I got you. How to fix above test. I am debugging in eclipse now to see why sum is coming only 13 instead of 26 and sumBold coming 26 hence difference is -13 instead of 0?
some edge case issue
I think since the second 13 is immediately following the first 13, you're adding it to sumBold twice.
ASKER
let me see
ASKER
public class Sum13 {
public static void main(String[] args) {
// TODO Auto-generated method stub
int[] ar = { 13, 13 };
System.out.println(sum13(ar));
}
// public static int sum13(int[] nums) {}
public static int sum13(
int[] nums) {/*
* int sum = 0; for (int i = 0; i < nums.length;
* i++) { if (nums[i] != 13) sum += nums[i]; else if
* (nums[i] == 13 && i < nums.length - 1) { nums[i]

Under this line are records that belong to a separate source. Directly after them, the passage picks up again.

/-- R122: the reset sequence is the four bytes, and they are the volume bytes of volume 0 for channels 0 to 3. -/
def Obligations.ResetSequenceSilencesAllChannels : Prop :=
  resetSequence = [0x9F#8, 0xBF#8, 0xDF#8, 0xFF#8] ∧
    ∀ (p : Params) (ch : Nat), ch ≤ 3 → encVolume p ch 0 = .ok [resetSequence.getD ch 0]

/-! ## Encodings -/

/-- Words written out from R50, R51, R58 and R59 decode to what they stand for. -/
def Obligations.SpecWordsDecode : Prop :=
  decode [0x50#8, 0x9F#8] = .ok (.psgw 0x9F#8, []) ∧ decode [0x50#8, 0x66#8, 0x62#8] = .ok (.psgw 0x66#8, [0x62#8]) ∧
  decode [0x61#8, 0xDF#8, 0x02#8] = .ok (.waitN 735#16, []) ∧ decode [0x61#8, 0x00#8, 0x01#8] = .ok (.waitN 256#16, []) ∧
  decode [0x62#8] = .ok (.wait1, []) ∧ decode [0x66#8] = .ok (.endData, []) ∧
  decode [0x99#8] = .ok (.illegal 0x99#8, [0x99#8]) ∧ decode [0x61#8, 0xDF#8] = .error .operandMissing ∧
  decode [] = .error .opcodeMissing ∧
  decodePsg Params.documented .toneLatch 0xAB#8 = some (.pToneLatch 1#2 0xB#4) ∧
  decodePsg Params.documented .toneData 0x1A#8 = some (.pToneData 0x1A#6) ∧
  decodePsg Params.documented .vol 0xD6#8 = some (.pVol 2#2 6#4) ∧
  decodePsg Params.documented .noise 0xF6#8 = some (.pNoise 1#1 2#2)

/-- R50 to R54: decoding the bytes of any well-formed STREAM row, whatever follows them, gives it back and the bytes
after its length. -/
def Obligations.DecodeOfEncodeIsTheInstruction : Prop :=
  ∀ (p : Params) (i : Instr) (rest : List Byte), i.wellFormed = true → i.inStream = true →
    decode (encode p i ++ rest) = .ok (i, (encode p i ++ rest).drop i.byteLength)

/-- R50, R52, R56: whatever is decoded is a well-formed STREAM row whose bytes stand at the head, and what is left is
what follows its length. -/
def Obligations.DecodedBytesAreTheEncoding : Prop :=
  ∀ (p : Params) (bs r : List Byte) (i : Instr), decode bs = .ok (i, r) →
    i.wellFormed = true ∧ i.inStream = true ∧ encode p i <+: bs ∧ r = bs.drop i.byteLength

/-- R58, R59 and R124: a well-formed PSG output row is recovered from its byte, read in its format. -/
def Obligations.PsgDecodeOfEncodeIsTheRow : Prop :=
  ∀ (p : Params) (i : Instr) (fmt : PsgFormat) (b : Byte), i.wellFormed = true → i.psgFormat? = some fmt →
    encode p i = [b] → decodePsg p fmt b = some i

/-- The fixed names of the host's check agree with each other: an instruction word placed at the fetch is what the next
step runs. How a word is placed is the model's choice (log entry 13). -/
def Obligations.PlacedWordIsWhatTheNextStepRuns : Prop :=
  ∀ (s : State) (nbits w : Nat) (i : Instr), s.buf.wf = true → decodeTableWord nbits w = some i →
    step (s.withFetchWord nbits w) = exec i (s.withFetchWord nbits w)

/-- R57 (the spec's decision D20): TONE, VOL and NOISE expand to PSGW commands carrying the bytes of the PSG output rows. -/
def Obligations.PseudoInstructionsExpandToPsgw : Prop :=
  ∀ p : Params,
    (∀ ch reg : Nat, ch ≤ 2 → reg ≤ 1023 →
      (AsmLine.tone ch reg).bytes p =
        some (((toneRows ch reg).flatMap (encode p)).flatMap fun b => encode p (.psgw b))) ∧
    (∀ ch v : Nat, ch ≤ 3 → v ≤ 15 →
      ∃ b, encVolume p ch v = .ok [b] ∧ (AsmLine.vol ch v).bytes p = some (encode p (.psgw b))) ∧
    (∀ mode rate : Nat, mode ≤ 1 → rate ≤ 3 →
      ∃ b, encNoise p mode rate = .ok [b] ∧ (AsmLine.noise mode rate).bytes p = some (encode p (.psgw b)))

/-! ## The whole machine -/

/-- The invariant of the safe states (R17 and R93 among it) holds after power-on. -/
def Obligations.PowerOnStateMeetsTheInvariant : Prop := State.reset.Inv

/-- Every step keeps the invariant, from every state that meets it (R17, R93). -/
def Obligations.StepKeepsTheInvariant : Prop :=
  ∀ s t : State, s.Inv → step s = .next t → t.Inv

/-- From a state that meets the invariant only the decrement of -2^31 can fault (R93, U1). -/
def Obligations.OnlyTicksUnderflowCanFault : Prop :=
  ∀ (s : State) (e : Fault), s.Inv → step s = .fault e →
    e = .ticksUnderflow ∧ s.phase = .idle ∧ s.requests.head? = some .frame ∧ s.finished = false ∧
      s.ticks.toInt = -2 ^ 31

/-- Only a LOAD is ever refused, and no instruction is (R168). -/
def Obligations.OnlyLoadCanBeRefused : Prop :=
  ∀ (s : State) (r : Refusal), step s = .refused r →
    s.phase = .idle ∧ ∃ src rest, s.requests = .load src :: rest

/-- R36, R38, R5: a step appends to the BUS trace, reports at most one result, takes at most the next request and none
while a FRAME is decoding, and writes no parameter. The requests and the results are fields of the model's own (log
entries 2 and 8). -/
def Obligations.StepOnlyAppendsToTheTraces : Prop :=
  ∀ s t : State, step s = .next t →
    s.bus <+: t.bus ∧ (t.results = s.results ∨ ∃ c, t.results = s.results ++ [c] ∧ c.busLen = t.bus.length) ∧
    t.params = s.params ∧
    (t.requests = s.requests ∨ (s.phase = .idle ∧ ∃ op, s.requests = op :: t.requests))

/-- R40 and R102: STREAM and the loop registers change only by a LOAD or an INIT. -/
def Obligations.OnlyLoadAndInitChangeTheStream : Prop :=
  ∀ s t : State, step s = .next t →
    s.SameStream t ∨
      (s.phase = .idle ∧ (s.requests.head? = some .init ∨ ∃ src, s.requests.head? = some (.load src)))

/-- R12: FINISHED is set only by END without a loop, and cleared only by INIT, RESET and a LOAD. -/
def Obligations.FinishedChangesOnlyByEndAndReset : Prop :=
  ∀ s t : State, s.Inv → step s = .next t →
    (s.finished = false → t.finished = true →
      s.phase = .decode ∧ s.wOffset < s.len ∧ s.buf.read s.wOffset = 0x66#8 ∧ s.loopValid = false) ∧
    (s.finished = true → t.finished = false →
      s.phase = .idle ∧ (s.requests.head? = some .init ∨ s.requests.head? = some .reset ∨
        ∃ src, s.requests.head? = some (.load src)))

/-- R83, for every step: with a loop no FRAME ever sets FINISHED. -/
def Obligations.LoopingSongNeverFinishes : Prop :=
  ∀ s t : State, s.Inv → s.loopValid = true → step s = .next t → t.finished = false

/-- R140: a step that ends an operation in an error leaves every register as it was and writes nothing to BUS, and so
did every earlier step of that FRAME but for its BUS bytes (the spec's decisions D4 and D12). -/
def Obligations.ErrorsLeaveTheRegistersUnchanged : Prop :=
  ∀ s t : State, step s = .next t →
    (∀ op e n, t.results = s.results ++ [{ op := op, result := .error e, busLen := n }] →
      s.SameRegisters t ∧ t.phase = .idle ∧ t.bus = s.bus ∧ n = s.bus.length) ∧
    (t.phase = .decode → s.SameRegisters t ∧ t.results = s.results)

/-- R141: a FRAME that ended in an error, requested again, writes the same bytes again and raises the same error
(an inference of the spec's, from R140 and R76). -/
def Obligations.FrameAfterErrorReplays : Prop :=
  ∀ (fuel : Nat) (s t : State) (e : ErrorKind) (n : Nat), frameBigStep fuel s = some (.next t) →
    t.results = s.results ++ [{ op := .frame, result := .error e, busLen := n }] →
    ∃ u bs, t.bus = s.bus ++ bs ∧ frameBigStep fuel t = some (.next u) ∧ u.bus = t.bus ++ bs ∧
      t.Reported u .frame (.error e) ∧ s.SameRegisters t ∧ t.SameRegisters u

/-- R77 (the spec's decision D1): wherever the pseudocode of R76 ends, the small-step machine ends with the same outcome, through decoding
states only. -/
def Obligations.SmallStepsReachThePseudocodeResult : Prop :=
  ∀ (fuel : Nat) (s : State) (rest : List HostOp) (o : Result), s.Requesting .frame rest →
    frameBigStep fuel { s with requests := rest } = some o →
    ∃ n, 0 < n ∧ n ≤ fuel + 1 ∧ FrameRun n s o

/-- R77, R175: conversely, a FRAME that ends in the small-step machine ends in the pseudocode with the same outcome; so
where the pseudocode never ends, every number of steps leaves the machine decoding. -/
def Obligations.PseudocodeReachesTheSmallStepResult : Prop :=
  ∀ (n : Nat) (s t : State) (rest : List HostOp), s.Requesting .frame rest → 0 < n → FrameRun n s (.next t) →
    t.phase = .idle → frameBigStep n { s with requests := rest } = some (.next t)

/-- R175: a loop point that is the END itself makes the FRAME run for ever, the state a fixed point and nothing written
to BUS. -/
def Obligations.LoopOnTheEndItselfNeverEnds : Prop :=
  ∀ s : State, s.phase = .decode → s.wOffset < s.len → s.buf.read s.wOffset = 0x66#8 → s.loopValid = true →
    s.loopOffset = s.wOffset → ∀ n, runSteps n s = .next s

/-- The canonical form of STREAM decides equality: two memories in it that read the same everywhere are equal. -/
def Obligations.CanonicalMemoriesAreEqualByReads : Prop :=
  ∀ m m' : Memory, m.wf = true → m'.wf = true → (∀ a, m.read a = m'.read a) → m = m'

/-! ## The binary64 arithmetic of the tone register -/

/-- R111 ("round to nearest even", the spec's decision D15): the binary64 of a positive fraction. With the exponent
unbounded above it is `m * 2^k`, where `m` has 53 significant bits (fewer only at the smallest spacing, `2^-1074`; `2^53`
where rounding carries), at most half of `2^k` from `n / d`, and even where it is exactly half; at `2^1024` or more it
is plus infinity. A zero is zero. -/
def Obligations.RoundToBinary64IsNearestEven : Prop :=
  (∀ n d : Nat, 0 < n → 0 < d →
    ∃ (m : Nat) (k : Int), m ≤ 2 ^ 53 ∧ -1074 ≤ k ∧ (2 ^ 52 ≤ m ∨ k = -1074) ∧
      |(n : ℚ) / d - m * 2 ^ k| ≤ 2 ^ k / 2 ∧ (|(n : ℚ) / d - m * 2 ^ k| = 2 ^ k / 2 → m % 2 = 0) ∧
      (((m : ℚ) * 2 ^ k < 2 ^ (1024 : Nat) ∧ roundToBinary64 n d = .fin m k) ∨
        ((2 : ℚ) ^ (1024 : Nat) ≤ m * 2 ^ k ∧ roundToBinary64 n d = .inf))) ∧
  ∀ d : Nat, roundToBinary64 0 d = .fin 0 0
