/-! ## Unknown opcodes (R98) -/

/-- Settles O21: ILLEGAL raises on the state as it is, and the step runs it where a byte that is no opcode is met. -/
theorem unknownOpcodeIsReportedAndChangesNothing : Obligations.UnknownOpcodeIsReportedAndChangesNothing := by
  intro s b
  refine ⟨⟨_, rfl, raise_effect .frame _ s⟩, ?_⟩
  rintro hphase hlen rfl h50 h61 h62 h66
  have hunknown := isOpcode_eq_false_iff.mpr ⟨h50, h61, h62, h66⟩
  exact ⟨_, step_of_illegal hphase hlen hunknown, raise_effect .frame _ s⟩

end Sys2Proof.Machine

/-! # The encoder family: legal frequencies, the bytes and requests of the encoder, and the binary64 arithmetic of the
tone register (O33 to O36, O59, O60, O26 to O29, O31, O32) -/

namespace Sys2Proof.Machine

/-! ## Legal frequencies and the fields of their patterns (R110, D16) -/

/-- Settles O27: the three fields are quotients and remainders of the pattern's number. -/
theorem legalFrequenciesAreFiniteAndPositive : Obligations.LegalFrequenciesAreFiniteAndPositive := by
  intro f
  have hf := f.isLt
  simp only [legalFrequency, signOf, BitVec.msb_eq_decide, exponentField_eq, fractionField_eq, Bool.and_eq_true,
    Bool.not_eq_true', decide_eq_false_iff_not, bne_iff_ne, Bool.and_eq_false_iff, beq_eq_false_iff_ne]
  omega

/-- A legal pattern has sign 0, so its exponent field is all that stands above the fraction. -/
theorem exponentField_legal {f : BitVec 64} (h : legalFrequency f = true) : exponentField f = f.toNat / 2 ^ 52 := by
  have hfinite := ((legalFrequenciesAreFiniteAndPositive f).mp h).2
  rw [exponentField_eq]
  omega

theorem pattern_subnormal {f : BitVec 64} (h : legalFrequency f = true) (hfield : f.toNat / 2 ^ 52 = 0) :
    significandOf f = f.toNat ∧ exponentOf f = -1074 := by
  have hexp : exponentField f = 0 := (exponentField_legal h).trans hfield
  rw [significandOf, exponentOf, if_pos hexp, if_pos hexp, fractionField_eq]
  exact ⟨by omega, rfl⟩

theorem pattern_normal {f : BitVec 64} (h : legalFrequency f = true) (hfield : f.toNat / 2 ^ 52 ≠ 0) :
    significandOf f = 2 ^ 52 + f.toNat % 2 ^ 52 ∧ exponentOf f = ((f.toNat / 2 ^ 52 : Nat) : Int) - 1075 := by
  have hexp : exponentField f ≠ 0 := fun h0 => hfield ((exponentField_legal h).symm.trans h0)
  rw [significandOf, exponentOf, if_neg hexp, if_neg hexp, fractionField_eq, exponentField_legal h]
  exact ⟨rfl, rfl⟩

/-! ## The clamp of the tone register (R112) -/

theorem toneRegister_of_floor {a : FreqArith} {f : BitVec 64} {q : Nat} (h : floorQuotient a f = some q) :
    toneRegister a f = min q 1021 := by
  rw [toneRegister, h]
  rfl

theorem toneRegister_of_inf {a : FreqArith} {f : BitVec 64} (h : floorQuotient a f = none) :
    toneRegister a f = 1021 := by
  rw [toneRegister, h]
  rfl

theorem toneRegister_le (a : FreqArith) (f : BitVec 64) : toneRegister a f ≤ 1021 := by
  cases h : floorQuotient a f with
  | none => exact (toneRegister_of_inf h).le
  | some q => exact (toneRegister_of_floor h).trans_le (min_le_right q 1021)

/-- Settles O32: the exact floor is the formula by definition, and the clamp is a minimum. -/
theorem exactToneRegisterIsTheFormula : Obligations.ExactToneRegisterIsTheFormula := by
  intro f _
  exact (toneRegister_of_floor (a := .exact) rfl).trans (min_comm _ _)

/-! ## The encoder's functions inside and outside their domains (R110, R117, R119, R134) -/

/-- `enc_frequency` of legal arguments is the latch byte and the data byte, each the sum of its fields. -/
theorem encFrequency_legal (p : Params) {ch : Int} {f : BitVec 64} (hch : 0 ≤ ch ∧ ch ≤ 2)
    (hf : legalFrequency f = true) :
    encFrequency p ch f = .ok [BitVec.ofNat 8 (0x80 + 32 * ch.toNat + toneRegister p.freqArith f % 16),
      BitVec.ofNat 8 (toneRegister p.freqArith f / 16)] := by
  have hreg := toneRegister_le p.freqArith f
  rw [encFrequency, frequencyRows_legal _ hch.1 hch.2 hf, rowBytes, toneRows_bytes p (by omega) (by omega)]

theorem frequencyRows_illegal (arith : FreqArith) {ch : Int} {f : BitVec 64}
    (h : ¬((0 ≤ ch ∧ ch ≤ 2) ∧ legalFrequency f = true)) : frequencyRows arith ch f = .error .outOfRange := by
  by_cases hch : 0 ≤ ch ∧ ch ≤ 2
  · have hf : legalFrequency f = false := Bool.eq_false_iff.mpr fun hf => h ⟨hch, hf⟩
    rw [frequencyRows, if_neg (not_not.mpr hch), if_pos hf]
  · exact if_pos hch

theorem volumeRows_illegal {ch vol : Int} (h : ¬((0 ≤ ch ∧ ch ≤ 3) ∧ 0 ≤ vol ∧ vol ≤ 15)) :
    volumeRows ch vol = .error .outOfRange := by
  by_cases hch : 0 ≤ ch ∧ ch ≤ 3
  · rw [volumeRows, if_neg (not_not.mpr hch), if_pos fun hvol => h ⟨hch, hvol⟩]
  · exact if_pos hch

theorem noiseRows_illegal {mode rate : Int} (h : ¬((0 ≤ mode ∧ mode ≤ 1) ∧ 0 ≤ rate ∧ rate ≤ 3)) :
    noiseRows mode rate = .error .outOfRange := by
  by_cases hmode : 0 ≤ mode ∧ mode ≤ 1
  · rw [noiseRows, if_neg (not_not.mpr hmode), if_pos fun hrate => h ⟨hmode, hrate⟩]
  · exact if_pos hmode

theorem legal_of_encFrequency {p : Params} {ch : Int} {f : BitVec 64} {bs : List Byte}
    (h : encFrequency p ch f = .ok bs) : (0 ≤ ch ∧ ch ≤ 2) ∧ legalFrequency f = true := by
  by_contra hillegal
  rw [encFrequency, frequencyRows_illegal _ hillegal] at h
  cases h

theorem legal_of_encVolume {p : Params} {ch vol : Int} {bs : List Byte} (h : encVolume p ch vol = .ok bs) :
    (0 ≤ ch ∧ ch ≤ 3) ∧ 0 ≤ vol ∧ vol ≤ 15 := by
  by_contra hillegal
  rw [encVolume, volumeRows_illegal hillegal] at h
  cases h

theorem legal_of_encNoise {p : Params} {mode rate : Int} {bs : List Byte} (h : encNoise p mode rate = .ok bs) :
    (0 ≤ mode ∧ mode ≤ 1) ∧ 0 ≤ rate ∧ rate ≤ 3 := by
  by_contra hillegal
  rw [encNoise, noiseRows_illegal hillegal] at h
  cases h
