-- ==== Sys2Proof/Machine/Ops.lean ====
section
/-!
DEFINITION. The named operations over the state: one setter for each block, readers and writers of
one monitor, port or chain record, and the running of the count (R2).
-/

namespace Sys2Proof.Machine

/-! ## Setters, one for each field -/

/-- The part state replaced. -/
def State.setPart (s : State) (x : PartState) : State := { s with part := x }

/-- The time base replaced. -/
def State.setTime (s : State) (x : TimeBase) : State := { s with time := x }

/-- The monitors replaced. -/
def State.setRefs (s : State) (x : PerSlot Monitor) : State := { s with refs := x }

/-- The sample filter replaced. -/
def State.setFilter (s : State) (x : Filter) : State := { s with filter := x }

/-- The selector replaced. -/
def State.setSelector (s : State) (x : Selector) : State := { s with selector := x }

/-- The servo replaced. -/
def State.setServo (s : State) (x : Servo) : State := { s with servo := x }

/-- The holdover unit replaced. -/
def State.setHoldover (s : State) (x : Holdover) : State := { s with holdover := x }

/-- The ports replaced. -/
def State.setPorts (s : State) (x : Vector Port 12) : State := { s with ports := x }

/-- The chain unit replaced. -/
def State.setChain (s : State) (x : ChainUnit) : State := { s with chain := x }

/-- The scheduler replaced. -/
def State.setScheduler (s : State) (x : Scheduler) : State := { s with scheduler := x }

/-- The alarm unit replaced. -/
def State.setAlarms (s : State) (x : AlarmUnit) : State := { s with alarms := x }

/-- The link controller replaced. -/
def State.setLink (s : State) (x : Link) : State := { s with link := x }

/-- The flash image replaced. -/
def State.setFlash (s : State) (x : Option FlashImage) : State := { s with flash := x }

/-- The queue of waiting commands replaced. -/
def State.setPending (s : State) (x : List Instr) : State := { s with pending := x }

/-! ## One monitor, port or chain record -/

/-- The monitor of a slot. -/
def State.ref (s : State) (k : Slot) : Monitor := s.refs.get k

/-- The monitor of a slot replaced. -/
def State.setRef (s : State) (k : Slot) (m : Monitor) : State := s.setRefs (s.refs.set k m)

/-- A port. -/
def State.port (s : State) (p : Fin 12) : Port := s.ports[p]

/-- A port replaced. -/
def State.setPort (s : State) (p : Fin 12) (x : Port) : State := s.setPorts (s.ports.set p x)

/-- The record of a chain port. -/
def ChainUnit.record (c : ChainUnit) : ChainPort → ChainRecord
  | .a => c.portA
  | .b => c.portB

/-- The record of a chain port replaced. -/
def ChainUnit.setRecord (c : ChainUnit) (p : ChainPort) (r : ChainRecord) : ChainUnit :=
  match p with
  | .a => { c with portA := r }
  | .b => { c with portB := r }

/-- The configured link delay of a chain port (R139). -/
def linkDelay (c : ChainConfig) : ChainPort → Nat
  | .a => c.linkA
  | .b => c.linkB

/-- A chain port is live: seen, and silent for fewer than 3 boundaries (R140). -/
def portLive (r : ChainRecord) : Bool := r.seen && decide (r.silence < 3)

/-! ## The count (R1 to R4) -/

/-- The blocks have started: RUNNING or SAVING (R18, R188). -/
def State.started (s : State) : Bool := decide (s.part ≠ .loading)

/-- The reading, in picoseconds since second 0 (R1). -/
def State.reading (s : State) : Nat := s.time.base * Config.second + s.time.frac

/-- UTC seconds, absent while base seconds is below the offset (R1). -/
def utcSeconds (t : TimeBase) : Option Nat :=
  if t.offset ≤ t.base then some (t.base - t.offset) else none

/-- A LINE slot's edge counter after `k` counted picoseconds (R27). -/
def lineCounted (k : Nat) (m : Monitor) : Monitor :=
  { m with line := { m.line with sinceEdge := m.line.sinceEdge + k } }

/-- The time since the newest edge of both line clocks, `k` counted picoseconds later; a step of the time base
neither adds to it nor takes from it: the model's choice (R27; log entry 15). -/
def refsCounted (k : Nat) (r : PerSlot Monitor) : PerSlot Monitor :=
  { r with lineA := lineCounted k r.lineA, lineB := lineCounted k r.lineB }

/-- At its last instant the count holds, and the end-of-range flag is set (R4). -/
def holdAtEnd (t : TimeBase) : TimeBase :=
  { t with
    endOfRange := t.endOfRange
      || (decide (t.base = Config.maxSeconds) && decide (t.frac = 999999999999)) }

/-- The count advances by `k` whole picoseconds within the running second (R2, R4). -/
def countPicos (k : Nat) (s : State) : State :=
  (s.setTime (holdAtEnd
    { s.time with
      frac := s.time.frac + k, counted := s.time.counted + k, landed := false })).setRefs
    (refsCounted k s.refs)

/-- The count can advance: the blocks have started and the count does not hold at the end of its
range (R4, R18). -/
def counting (s : State) : Bool := s.started && !s.time.endOfRange

/-- The count runs on to fraction `t` of the running second (R2); a fraction that is not ahead of the
count, or not below one second, leaves it where it stands. -/
def runTo (t : Nat) (s : State) : State :=
  if counting s && decide (s.time.frac < t) && decide (t < Config.second) then
    countPicos (t - s.time.frac) s
  else s

/-- Picoseconds by which one nominal picosecond of the oscillator advances the time base, and the
remainder it leaves (R2): the advance is 1 + F × 10^-12 ps, kept in units of 10^-12 ps. -/
def oscillatorAdvance (t : TimeBase) : Nat × Nat :=
  let total := ((t.rem : Int) + 1000000000000 + t.correction).toNat
  (total / 1000000000000, total % 1000000000000)

end Sys2Proof.Machine
end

* = 0; nums[i + 1] = 0; } } return sum;
*/
int sum = 0;
int sumBold = 0;
for (int i = 0; i < nums.length; i++) {
/*
* if (i<nums.length){ sum += nums[i]; System.out.println(
* "sum is-->"+sum); } else
*/
sum += nums[i];
System.out.println("sum is-->" + sum);
if (nums[i] == 13)
if (i < nums.length - 1) {
sumBold += nums[i] + nums[i + 1];
System.out.println("sumBold is-->" + sumBold);
} else {
sumBold += nums[i];
}
}
return (sum - sumBold);
}
}
Above code gives below output
sum is-->13
sumBold is-->26
sum is-->26
-13
Sum is messed up. if i fix others are failing index out of bound
ASKER
if i comment last esle block getting right output for this tests
output is
sum is-->13
sumBold is-->26
sum is-->26
0
but other tests are failing
public class Sum13 {
public static void main(String[] args) {
// TODO Auto-generated method stub
int[] ar = { 13, 13 };
System.out.println(sum13(ar));
}
// public static int sum13(int[] nums) {}
public static int sum13(
int[] nums) {/*
* int sum = 0; for (int i = 0; i < nums.length;
* i++) { if (nums[i] != 13) sum += nums[i]; else if
* (nums[i] == 13 && i < nums.length - 1) { nums[i]
* = 0; nums[i + 1] = 0; } } return sum;
*/
int sum = 0;
int sumBold = 0;
for (int i = 0; i < nums.length; i++) {
/*
* if (i<nums.length){ sum += nums[i]; System.out.println(
* "sum is-->"+sum); } else
*/
sum += nums[i];
System.out.println("sum is-->" + sum);
if (nums[i] == 13)
if (i < nums.length - 1) {
sumBold += nums[i] + nums[i + 1];
System.out.println("sumBold is-->" + sumBold);
} /*else {
sumBold += nums[i];
}*/
}
return (sum - sumBold);
}
}
output is
sum is-->13
sumBold is-->26
sum is-->26
0
but other tests are failing
Expected Run
sum13([1, 2, 2, 1]) → 6 6 OK
sum13([1, 1]) → 2 2 OK
sum13([1, 2, 2, 1, 13]) → 6 19 X
sum13([1, 2, 13, 2, 1, 13]) → 4 17 X
sum13([13, 1, 2, 13, 2, 1, 13]) → 3 16 X
sum13([]) → 0 0 OK
sum13([13]) → 0 13 X
sum13([13, 13]) → 0 0 OK
sum13([13, 0, 13]) → 0 13 X
sum13([13, 1, 13]) → 0 13 X
sum13([5, 7, 2]) → 14 14 OK
sum13([5, 13, 2]) → 5 5 OK
sum13([0]) → 0 0 OK
sum13([13, 0]) → 0 0 OK
other tests
X
That makes me feel like that approach is too finicky to work for all cases. Have you tried the approach I laid out in this comment?